(TASK DESCRIPTION) Transcribe the stretch of entries below from the line with "def rmsOf (a : Nat) : Nat := a * 71 / 64" through the line with "if 0 ≤ w.mean then", exactly and with both ends included; leave out all other lines.

(Stored items)
________________________
-- ==== Sys2Proof/Machine/LineMonitor.lean ====
section
/-!
DEFINITION. The Line Monitor (05_line_measurement_and_system_identification.md): sample pairs, crossing capture,
the close of a window, classification, runs and the traction-off check.
-/

namespace Sys2Proof.Machine

/-! ## Pairs (R80, R81, R83) -/

/-- The capture is cleared (R83). -/
def LineMon.clearCapture (l : LineMon) : LineMon :=
  { l with armed := false, crossCount := 0, crossSeen := false, lastPeriod := none }

/-- A positive-going crossing falls at this sample (R83). -/
def LineMon.crosses (l : LineMon) (v : Int) : Bool := l.armed && 100 ≤ v

/-- The armed mark after a sample (R83). -/
def LineMon.armedAfter (l : LineMon) (v : Int) : Bool :=
  if v ≤ -100 then true else if l.crosses v then false else l.armed

/-- The crossing capture examines a measured sample (R83). The period is the number of samples from one crossing
sample to the next. DEDUCED, log entry 33. -/
def LineMon.capture (v : Int) (l : LineMon) : LineMon :=
  if l.crosses v then
    { l with
      armed := l.armedAfter v
      lastPeriod := if l.crossSeen then some (satAdd 65535 l.crossCount 1) else l.lastPeriod
      crossSeen := true
      crossCount := 0 }
  else { l with armed := l.armedAfter v, crossCount := satAdd 65535 l.crossCount 1 }

/-- A pair or an unmeasured slot enters the window in progress (R80, R81). -/
def LineMon.takeSlot (slot : SampleSlot) (l : LineMon) : LineMon :=
  match slot with
  | .pair v i =>
    let c := l.capture v
    { c with
      pairCount := l.pairCount + 1
      voltSum := l.voltSum + v
      absVoltSum := l.absVoltSum + v.natAbs
      absCurSum := l.absCurSum + i.natAbs }
  | .unmeasured => { l.clearCapture with pairCount := l.pairCount + 1, unmeasured := true }

/-- Pairs of one window. -/
def windowPairs : Nat := 320

/-! ## Classification (R84 to R87) -/

/-- The quotients of a measured window (R81, R85), with the period and frequency (R84). -/
structure WindowFigures where
  mean        : Int
  meanAbs     : Nat
  rms         : Nat
  current     : Nat
  periodValid : Bool
  freq        : Option Nat
  deriving DecidableEq, Repr

/-- The rms estimate (R85). -/
def rmsOf (a : Nat) : Nat := a * 71 / 64

/-- The frequency of a period in hundredths of a hertz (R84). -/
def freqOf (period : Nat) : Nat := 640000 / period

def LineMon.periodValid (l : LineMon) : Bool := l.lastPeriod.isSome && l.crossCount ≤ 639

def LineMon.figures (l : LineMon) : WindowFigures :=
  let a := l.absVoltSum / windowPairs
  { mean := l.voltSum.tdiv windowPairs
    meanAbs := a
    rms := rmsOf a
    current := l.absCurSum / windowPairs
    periodValid := l.periodValid
    freq := if l.periodValid then l.lastPeriod.map freqOf else none }

/-- `lo ≤ v ≤ hi`. -/
def within (lo hi v : Int) : Bool := lo ≤ v && v ≤ hi

/-- The class of a measured window, row by row (R86). -/
def classify (c : CfgRec) (w : WindowFigures) : LineClass :=
  if (w.meanAbs : Int) < cfgGet c .deadLevel then .dead
  else
    match w.periodValid, w.freq with
    | true, some f =>
      if within (cfgGet c .freqLowAC25) (cfgGet c .freqHighAC25) f then
        (if within (cfgGet c .vrLowAC25) (cfgGet c .vrHighAC25) w.rms then .sys .ac25 else .unknown)
      else if within (cfgGet c .freqLowAC15) (cfgGet c .freqHighAC15) f then
        (if within (cfgGet c .vrLowAC15) (cfgGet c .vrHighAC15) w.rms then .sys .ac15 else .unknown)
      else .unknown
    | _, _ =>
      if 0 ≤ w.mean then
        (if within (cfgGet c .meanLowDC3) (cfgGet c .meanHighDC3) w.mean then .sys .dc3
          else if within (cfgGet c .meanLowDC15) (cfgGet c .meanHighDC15) w.mean then .sys .dc15
          else .unknown)
      else .unknown

/-! ## Runs (R88) and the traction-off check (R90) -/

/-- The run length after a window of the class. -/
def LineMon.runAfter (l : LineMon) (cls : LineClass) : Nat :=
  if l.runClass = some cls then satAdd 255 l.runLength 1 else 1

/-- The confirmed class after a window of the class: kept through a run once made, whatever ConfirmCount becomes. -/
def LineMon.confirmedAfter (l : LineMon) (count : Nat) (cls : LineClass) : Option LineClass :=
  if cls = .unknown then none
  else if count ≤ l.runAfter cls then some cls
  else if l.runClass = some cls ∧ l.confirmed = some cls then some cls
  else none

/-- The window in progress is cleared for the next (R81). -/
def LineMon.nextWindow (l : LineMon) : LineMon :=
  { l with pairCount := 0, voltSum := 0, absVoltSum := 0, absCurSum := 0, unmeasured := false }

/-- The record after the close of a window of a class with its result and low-current count (R82). -/
def LineMon.record (l : LineMon) (count : Nat) (r : WindowResult) (low : Nat) : LineMon :=
  { l.nextWindow with
    result := some r
    runClass := some r.cls
    runLength := l.runAfter r.cls
    confirmed := l.confirmedAfter count r.cls
    lowCount := low
    measureFaulty := l.unmeasured }

/-- The low-current count after a measured window (R90). -/
def LineMon.lowAfter (l : LineMon) (iOff current : Nat) : Nat :=
  if current < iOff then satAdd 2 l.lowCount 1 else 0

/-- The result of the window in progress at its close, with the low-current count (R80 to R86, R90); it makes a
confirmation where the confirmed class changes from absent to present (R88). -/
def windowResult (b : Block) (l : LineMon) : WindowResult × Nat :=
  if l.unmeasured then (⟨none, none, none, none, false, none, l.lastPeriod, .unknown, false, false⟩, 0)
  else
    let w := l.figures
    let low := l.lowAfter (b.nat .iOff) w.current
    let cls := classify b.cond.cfg w
    let confirms := l.confirmed.isNone && (l.confirmedAfter (b.nat .confirmCount) cls).isSome
    (⟨some w.mean, some w.meanAbs, some w.rms, some w.current, w.periodValid, w.freq, l.lastPeriod, cls, confirms,
      low == 2⟩, low)

/-- The close of a window (R82): the record, SENSOR_FAULT at the first unmeasured one (R80), and the result handed
to the Sequencer (R89 to R95). -/
def closeWindow (b : Block) : Block :=
  let r := windowResult b b.line
  let b1 := { b with line := b.line.record (b.nat .confirmCount) r.1 r.2 }
  let b2 := if b.line.unmeasured && !b.line.measureFaulty then recordFault .sensorFault .none b1 else b1
  takeWindow r.1 b2

/-- The slot is the window's last. -/
def lastSlot (b : Block) : Bool := windowPairs ≤ b.line.pairCount + 1

def takeSlot (slot : SampleSlot) (b : Block) : Block := { b with line := b.line.takeSlot slot }

end Sys2Proof.Machine
end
________________________
(RESPONSE AREA)
def rmsOf (a : Nat) : Nat := a * 71 / 64

/-- The frequency of a period in hundredths of a hertz (R84). -/
def freqOf (period : Nat) : Nat := 640000 / period

def LineMon.periodValid (l : LineMon) : Bool := l.lastPeriod.isSome && l.crossCount ≤ 639

def LineMon.figures (l : LineMon) : WindowFigures :=
  let a := l.absVoltSum / windowPairs
  { mean := l.voltSum.tdiv windowPairs
    meanAbs := a
    rms := rmsOf a
    current := l.absCurSum / windowPairs
    periodValid := l.periodValid
    freq := if l.periodValid then l.lastPeriod.map freqOf else none }

/-- `lo ≤ v ≤ hi`. -/
def within (lo hi v : Int) : Bool := lo ≤ v && v ≤ hi

/-- The class of a measured window, row by row (R86). -/
def classify (c : CfgRec) (w : WindowFigures) : LineClass :=
  if (w.meanAbs : Int) < cfgGet c .deadLevel then .dead
  else
    match w.periodValid, w.freq with
    | true, some f =>
      if within (cfgGet c .freqLowAC25) (cfgGet c .freqHighAC25) f then
        (if within (cfgGet c .vrLowAC25) (cfgGet c .vrHighAC25) w.rms then .sys .ac25 else .unknown)
      else if within (cfgGet c .freqLowAC15) (cfgGet c .freqHighAC15) f then
        (if within (cfgGet c .vrLowAC15) (cfgGet c .vrHighAC15) w.rms then .sys .ac15 else .unknown)
      else .unknown
    | _, _ =>
      if 0 ≤ w.mean then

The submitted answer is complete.